Exercise instructions >> How do the lines below between the ones holding "(.flt f), m2) =>" and "def Dev.tryOutside (m", inclusive, read? Give them again exactly, with no other lines.

◇ ◇ ◇

/-- Some fetch of this clause has been suspended by a fault (R49). (DEDUCED, log entry 21.) -/
def Dev.fetchSuspended (m : Dev) (core asid : Nat) (addr : DWord) : Bool :=
  let test (x : Option Susp) : Bool := match x with | some (.fetch k _ _ a) => k == core && a == addr | _ => false
  match m.ctx asid with
  | some c => c.waiting.any (fun f => test f.susp) || c.tagged.any fun t => test t.info.susp
  | none => false

/-- A fault of a fetch (R49): WORD, which no rule states where the word has not been fetched, is a free value. (DEDUCED, log entry 21.) -/
def Dev.fetchFault (m : Dev) (asid : Nat) (ch : Charge) (f : Flt) (susp : Susp) : Dev :=
  { m with freeCtr := m.freeCtr + 2 }.charge asid { ch with word := Config.freeWord (m.freeCtr + 1) ++ Config.freeWord m.freeCtr } f susp

/-- What a block's clause fetch is charged to (R49). -/
def Block.fetchCharge (b : Block) (core slot : Nat) (addr hdr : DWord) : Charge := { clauseCharge core slot addr hdr [] none .fetch with op := b.id }

/-- CLAUSE_FETCH: for a thread that waits on it, a clause is fetched into the instruction buffer: the header and its check, then the words, then
the read-set (R48, R105). (DEDUCED, log entry 18; DEDUCED, log entry 20.) -/
def execClauseFetch (core blk slot : Nat) (s : State) : Host.Outcome State Fault Refusal :=
  onM s fun ft m =>
    match m.block core blk with
    | none => m
    | some b =>
      let t := b.thread slot
      let c := m.core core
      if !standsReady b t || !m.live b.asid || (c.clause b.asid t.pc).isSome || m.fetchSuspended core b.asid t.pc then m
      else
        let susp : Susp := .fetch core blk slot t.pc
        let chH := b.fetchCharge core slot t.pc 0
        match (fetchDWord ft core b.asid chH t.pc.toNat).go m with
        | (.error .wait, m1) => m1
        | (.error (.flt f), m1) => m1.fetchFault b.asid chH { f with va := t.pc } susp
        | (.ok hdr, m1) =>
          let lead := ((b.threads.filter fun (s, x) => issueSlotOf s == issueSlotOf slot && standsReady b x && x.pc == t.pc).map (·.1)).headD slot
          if headerBad hdr then
            (m1.charge b.asid (clauseCharge core lead t.pc hdr [] none .simt) (Flt.plain 0x12) susp).modThread core blk lead fun x => { x with stopped := true }
          else
            let ch := b.fetchCharge core slot t.pc hdr
            match (fetchWords ft core b.asid ch t.pc.toNat (headerOf hdr).count).go m1 with
            | (.error .wait, m2) => m2
            | (.error (.flt f), m2) =>
              let p := (f.va.toNat - t.pc.toNat) / 8 - 1
              m2.fetchFault b.asid { ch with info0 := BitVec.ofNat 32 p } { f with va := t.pc } susp
            | (.ok ws, m2) =>
              m2.modCore core fun y => { y with ibuf := y.ibuf ++ [{ asid := b.asid, addr := t.pc, hdr := hdr, words := ws, reads := readSet hdr ws }] }

end Sys2Proof.Machine
end

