/-- After a request was served its agent may hold a copy: a host after a CXL.mem request, which a PCIe AtomicOp is not (R320, R322), another pod device after a
load, or own its block (R330; DESIGN CHOICE, log entry 110). -/
def Dev.keepsCopy (m : Dev) (x : OutsideReq) : Dev :=
  let add (l : List Nat) : List Nat := if l.contains (x.loc / 512) then l else x.loc / 512 :: l
  match x.agent, x.op with
  | .host _, .load => { m with hostHeld := add m.hostHeld }
  | .host _, .store _ => { m with hostHeld := add m.hostHeld }
  | .pod d, .own =>
    { m with
      podHeld := m.podHeld.filter (fun y => y.2 != x.loc / 512)
      podOwned := if m.podOwned.any (fun y => y.1 == d && y.2.1 == x.loc / 512) then m.podOwned else (d, x.loc / 512, false) :: m.podOwned }
  | .pod d, .giveUp => { m with podOwned := m.podOwned.filter fun y => !(y.1 == d && y.2.1 == x.loc / 512) }
  | .pod d, .load => { m with podHeld := if m.podHeld.contains (d, x.loc / 512) then m.podHeld else (d, x.loc / 512) :: m.podHeld }
  | _, _ => m

/-- One outside request is tried: it answers, or goes on waiting in its grain's queue: for the host's answer, for a transaction in flight on the grain, or,
where it came after the grain had been reserved for a request that is still there, for that one (R152, R180 to R182). A read first forces the publishes it needs (R211,
R213). (DEDUCED, log entry 74.) -/
def Dev.tryOutside (m : Dev) (ft : Features) (x : OutsideReq) : Dev × Bool :=
  let reads := (agentHomeOp x.op x.n).reads
  let m0 := if reads then m.publishFor ft x.loc x.n else m
  if m.home.busy.any (m.oneGrain x.loc) || (x.late.isSome && m.reservedFor (m.oneGrain x.loc) == x.late && !m.ownersAnswer x) then (m, false)
  else if reads && !(m0.publishers (2 ^ 13) x.loc x.n).isEmpty then (m0, false)
  else if !m0.hostAnswered x then (m0.askFor x, false)
  else
    match (serveOutside x.agent.agent x.loc x.n x.op).go m0 with
    | (.ok old, m1) =>
      ((m1.keepsCopy x).modMgmt fun g => { g with reply := old, readBack := BitVec.ofNat 64 (ofBytes (old.take 8)) }, true)
    | (.error _, m1) => (m1, false)

/-- The outside requests that wait are served in arrival order, each grain's own order kept (R152, R182): fuel is their number. -/
def Dev.serveQueue (m : Dev) (ft : Features) (l : List OutsideReq) : Dev :=
  match l with
  | [] => m
  | x :: r =>
    let first := !(m.home.outside.takeWhile fun y => y != x).any fun y => m.oneGrain x.loc y.loc
    if !first then m.serveQueue ft r
    else
      match m.tryOutside ft x with
      | (m1, true) => Dev.serveQueue { m1 with home := { m1.home with outside := m1.home.outside.erase x } } ft r
      | (m1, false) => m1.serveQueue ft r

/-- Every waiting outside request is tried (R152). -/
def Dev.serveOutsideAll (m : Dev) (ft : Features) : Dev := m.serveQueue ft m.home.outside

/-- An outside request reaches its home slice and joins the queue of its grain (R182). -/
def Dev.askOutside (m : Dev) (ft : Features) (a : OutsideAgent) (r : AgentRequest) : Dev :=
  let late := if m.home.busy.any (m.oneGrain r.pa) then none else m.reservedFor (m.oneGrain r.pa)
  let x : OutsideReq := { id := m.nextId, agent := a, loc := r.pa, n := r.size, op := r.op, late := late }
  Dev.serveOutsideAll { m.fresh with home := { m.home with outside := m.home.outside ++ [x] } } ft

/-- A word of a filling segment can no longer be read: its port or link has failed, or its data has been poisoned since (R296, R327). -/
def Dev.fillSpoilt (m : Dev) (core : Nat) (w : SkWord) : Bool :=
  (m.lostBehind (match w.comp with | some (e, _) => e | none => w.pa)).isSome || (m.readCause core w).isSome

/-- SEGMENT_FILL_COMPLETE: the words of a filling segment have arrived and the segment is Clean (R147). Where a port or link has failed since, the
requests of the fill are discarded, and the segment is Unfilled for a new touch (R327); so it is where a word reads as poisoned, and the touch takes the
fault (R296). -/
def execSegmentFillComplete (core entry seg : Nat) (s : State) : Host.Outcome State Fault Refusal :=
  onM s fun ft m =>
    let g := m.seg core entry seg
    if g.st != .filling then m
    else if g.words.any (m.fillSpoilt core) then
      (m.modSeg core entry seg fun _ => unfilledSeg).pump ft core
    else ((m.landFill core entry seg).pump ft core).serveOutsideAll ft

/-- The write-back data of a segment reaches its home slices; a segment that was leaving is deregistered, and an entry whose last
segment has left is Free (R152, R155, R157). (DEDUCED, log entry 30.) -/
def Dev.writeBackDone (m : Dev) (core k s : Nat) : Dev :=
  match mget none (m.core core).skeins k with
  | none => m
  | some _ =>
    match (m.seg core k s).wb with
    | none => m
    | some (_, d) =>
      let m1 := m.putBack core d
      let m2 := m1.modSeg core k s fun g => if g.st == .retiring then unfilledSeg else { g with wb := none }
      m2.modCore core fun c =>
        match mget none c.skeins k with
        | some e => if e.leaving && e.segs.all (fun (_, g) => g == unfilledSeg) then { c with skeins := mput none c.skeins k none } else c
        | none => c

/-- An entry that has just become Free is loaded at once with the descriptor that an SKMAP or launch data have checked for it, so that no access meets it in
between (R144, R415). -/
def Dev.loadNext (m : Dev) (ft : Features) (core k : Nat) : Dev :=
  if (mget none (m.core core).skeins k).isSome then m
  else
    match (m.core core).accs.find? fun a => a.desc.isSome && a.v == k with
    | some a => m.settleAcc core a ((accessTry ft core a).go m)
    | none =>
      let load (b : Block) : Option (Nat × Skein) :=
        match b.todo with
        | .loading j d0 d1 d2 d3 :: _ => if j == k then some (b.id, skeinOf d0 d1 d2 d3 b.asid b.id b.winBase) else none
        | _ => none
      match (m.core core).blocks.findSome? load with
      | some (b, e) => m.modCore core fun c => { c with skeins := mput none c.skeins k (some e) }.modBlock b fun y => { y with todo := y.todo.tail }
      | none => m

◇ ◇ ◇

Result for this exercise >>
            | (.error (.flt f), m2) =>
              let p := (f.va.toNat - t.pc.toNat) / 8 - 1
              m2.fetchFault b.asid { ch with info0 := BitVec.ofNat 32 p } { f with va := t.pc } susp
            | (.ok ws, m2) =>
              m2.modCore core fun y => { y with ibuf := y.ibuf ++ [{ asid := b.asid, addr := t.pc, hdr := hdr, words := ws, reads := readSet hdr ws }] }

end Sys2Proof.Machine
end

/-- After a request was served its agent may hold a copy: a host after a CXL.mem request, which a PCIe AtomicOp is not (R320, R322), another pod device after a
load, or own its block (R330; DESIGN CHOICE, log entry 110). -/
def Dev.keepsCopy (m : Dev) (x : OutsideReq) : Dev :=
  let add (l : List Nat) : List Nat := if l.contains (x.loc / 512) then l else x.loc / 512 :: l
  match x.agent, x.op with
  | .host _, .load => { m with hostHeld := add m.hostHeld }
  | .host _, .store _ => { m with hostHeld := add m.hostHeld }
  | .pod d, .own =>
    { m with
      podHeld := m.podHeld.filter (fun y => y.2 != x.loc / 512)
      podOwned := if m.podOwned.any (fun y => y.1 == d && y.2.1 == x.loc / 512) then m.podOwned else (d, x.loc / 512, false) :: m.podOwned }
  | .pod d, .giveUp => { m with podOwned := m.podOwned.filter fun y => !(y.1 == d && y.2.1 == x.loc / 512) }
  | .pod d, .load => { m with podHeld := if m.podHeld.contains (d, x.loc / 512) then m.podHeld else (d, x.loc / 512) :: m.podHeld }
  | _, _ => m

/-- One outside request is tried: it answers, or goes on waiting in its grain's queue: for the host's answer, for a transaction in flight on the grain, or,
where it came after the grain had been reserved for a request that is still there, for that one (R152, R180 to R182). A read first forces the publishes it needs (R211,
R213). (DEDUCED, log entry 74.) -/
def Dev.tryOutside (m : Dev) (ft : Features) (x : OutsideReq) : Dev × Bool :=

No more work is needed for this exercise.